Repository files navigation

Installation

1. conda

Make sure you have your conda installed, conda env created and activated

  • From pre-built package

    The pre-built package is located at conda-build directory. To install from this source:

    • Verify that current directory is gapzilla root directory (where conda-recipe folder and README.md are located)
      >>> tree -L 1
      .
      ├── conda-build
      ├── conda-recipe
      ├── docs
      ├── documentation.html
      ├── gapzilla
      ├── pyproject.toml
      ├── README.md
      ├── requirements.txt
      └── tsv_template.tsv
      
    • Run the following command:
      conda install -c ./conda-build gapzilla
  • Using conda-build

    It is possible to build conda package locally from source.

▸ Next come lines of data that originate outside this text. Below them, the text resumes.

-- ==== Sys2Proof/Machine/Control.lean ====
section
/-! DEFINITION. Control words (04 R118 to R132).  A control word says how the slices of the subgang stand after the packet; only the
one in the lowest slot takes effect. -/

namespace Sys2Proof.Machine

open Sys2Proof

/-- The form of a control word: only the one in the lowest slot takes effect, after the packet's last chain group (04 R118). -/
def State.control (s : State) (c : Cursor) (a : Ctl) : State :=
  if c.ctl = some c.slot then { s with cur := some { c with act := a, actAt := s.now } } else s

/-- BR (04 R121). -/
def execBr (off : BitVec 20) (s : State) : Host.Outcome State Fault Refusal :=
  s.runWord (.br off) fun c => s.control c (.goto (pcPlus c.pc off.toInt))

/-- BRK (04 R122): the K register is read at issue. -/
def execBrk (cc : BrkTest) (r : KReg) (off : BitVec 16) (s : State) : Host.Outcome State Fault Refusal :=
  s.runWord (.brk cc r off) fun c => s.control c (.brk cc ((s.gang c.gang).kreg r.val) (pcPlus c.pc off.toInt))

/-- The decision of BRS (04 R123). -/
def brsTaken (cc : BrsTest) (v : Int) : Bool :=
  match cc with
  | .z => decide (v = 0)
  | .nz => decide (v ≠ 0)
  | .ltz => decide (v < 0)
  | .gez => decide (v ≥ 0)
  | .gtz => decide (v > 0)
  | .lez => decide (v ≤ 0)

/-- BRS (04 R123): one decision for the subgang. -/
def execBrs (cc : BrsTest) (a : SReg) (off : BitVec 16) (s : State) : Host.Outcome State Fault Refusal :=
  s.runWord (.brs cc a off) fun c =>
    s.control c (.brs (brsTaken cc ((s.gang c.gang).sreg a.val).toInt) (pcPlus c.pc off.toInt))

/-- JMP (04 R124). -/
def execJmp (a : AReg) (s : State) : Host.Outcome State Fault Refusal :=
  s.runWord (.jmp a) fun c => s.control c (.goto (addrPc ((s.gang c.gang).areg a.val)))

/-- The link of a CALL: it arrives, and its log entry is freed, before the first packet at the target issues (04 R125). -/
def State.link (s : State) (c : Cursor) (i : Instr) (d : Nat) : State :=
  if c.ctl = some c.slot then s.oweAt c i [.a d] [.a d (pcAddr (pcPlus c.pc 1))] (s.now + 1) else s

/-- CALL through an A register (04 R124): the target is read before the link is written. -/
def execCallIndirect (d a : AReg) (s : State) : Host.Outcome State Fault Refusal :=
  s.runWord (.callIndirect d a) fun c =>
    (s.control c (.goto (addrPc ((s.gang c.gang).areg a.val)))).link c (.callIndirect d a) d.val

/-- RET (04 R124). -/
def execRet (a : AReg) (s : State) : Host.Outcome State Fault Refusal :=
  s.runWord (.ret a) fun c => s.control c (.goto (addrPc ((s.gang c.gang).areg a.val)))

/-- CALL (04 R125): the link goes to A15. -/
def execCall (off : BitVec 20) (s : State) : Host.Outcome State Fault Refusal :=
  s.runWord (.call off) fun c => (s.control c (.goto (pcPlus c.pc off.toInt))).link c (.call off) 15

/-- LOOP (04 R127). -/
def execLoop (a : SReg) (off : BitVec 16) (s : State) : Host.Outcome State Fault Refusal :=
  s.runWord (.loop a off) fun c =>
    s.control c (.loop (pcPlus c.pc off.toInt) (((s.gang c.gang).sreg a.val).setWidth 32))

/-- ENDL (04 R128). -/
def execEndl (s : State) : Host.Outcome State Fault Refusal := s.runWord .endl fun c => s.control c .endl

/-- JOIN (04 R129). -/
def execJoin (dist : BitVec 14) (s : State) : Host.Outcome State Fault Refusal :=
  s.runWord (.join dist) fun c => s.control c (.join dist.toNat)

/-- REGANG (04 R130): the slice waits with its PC at this packet; the end of the packet releases the lowest. -/
def execRegang (s : State) : Host.Outcome State Fault Refusal := s.runWord .regang fun c => s.control c .regang

/-- YIELD (04 R132). -/
def execYield (s : State) : Host.Outcome State Fault Refusal := s.runWord .yield fun c => s.control c .yield

/-- EXIT (04 R131). -/
def execExit (s : State) : Host.Outcome State Fault Refusal := s.runWord .exit fun c => s.control c .exit

end Sys2Proof.Machine
end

In order to do that:

    • cd into the root gapzilla folder.
    • Run the following command:
      conda build conda-recipe
      or, if you would like pre-compiled package to be stored at a certain path:
      conda build conda-recipe --output-folder path/to/output/folder

    NOTE

    Building process might take a while.


    • After building process is complete, your output package will be saved locally somewhere in ~/anaconda/conda-bld/linux-64/ if you used first build method or at path you've provided
    • To actually install package if no path was provided run:
      conda install --use-local gapzilla
      or, if you provided custom path on previous step:
      conda install -c path/to/output/folder gapzilla

2. pip

This type of installation can be very useful for those who are used to working with python venv. This package is not available in PyPI, so one have to make manual installation.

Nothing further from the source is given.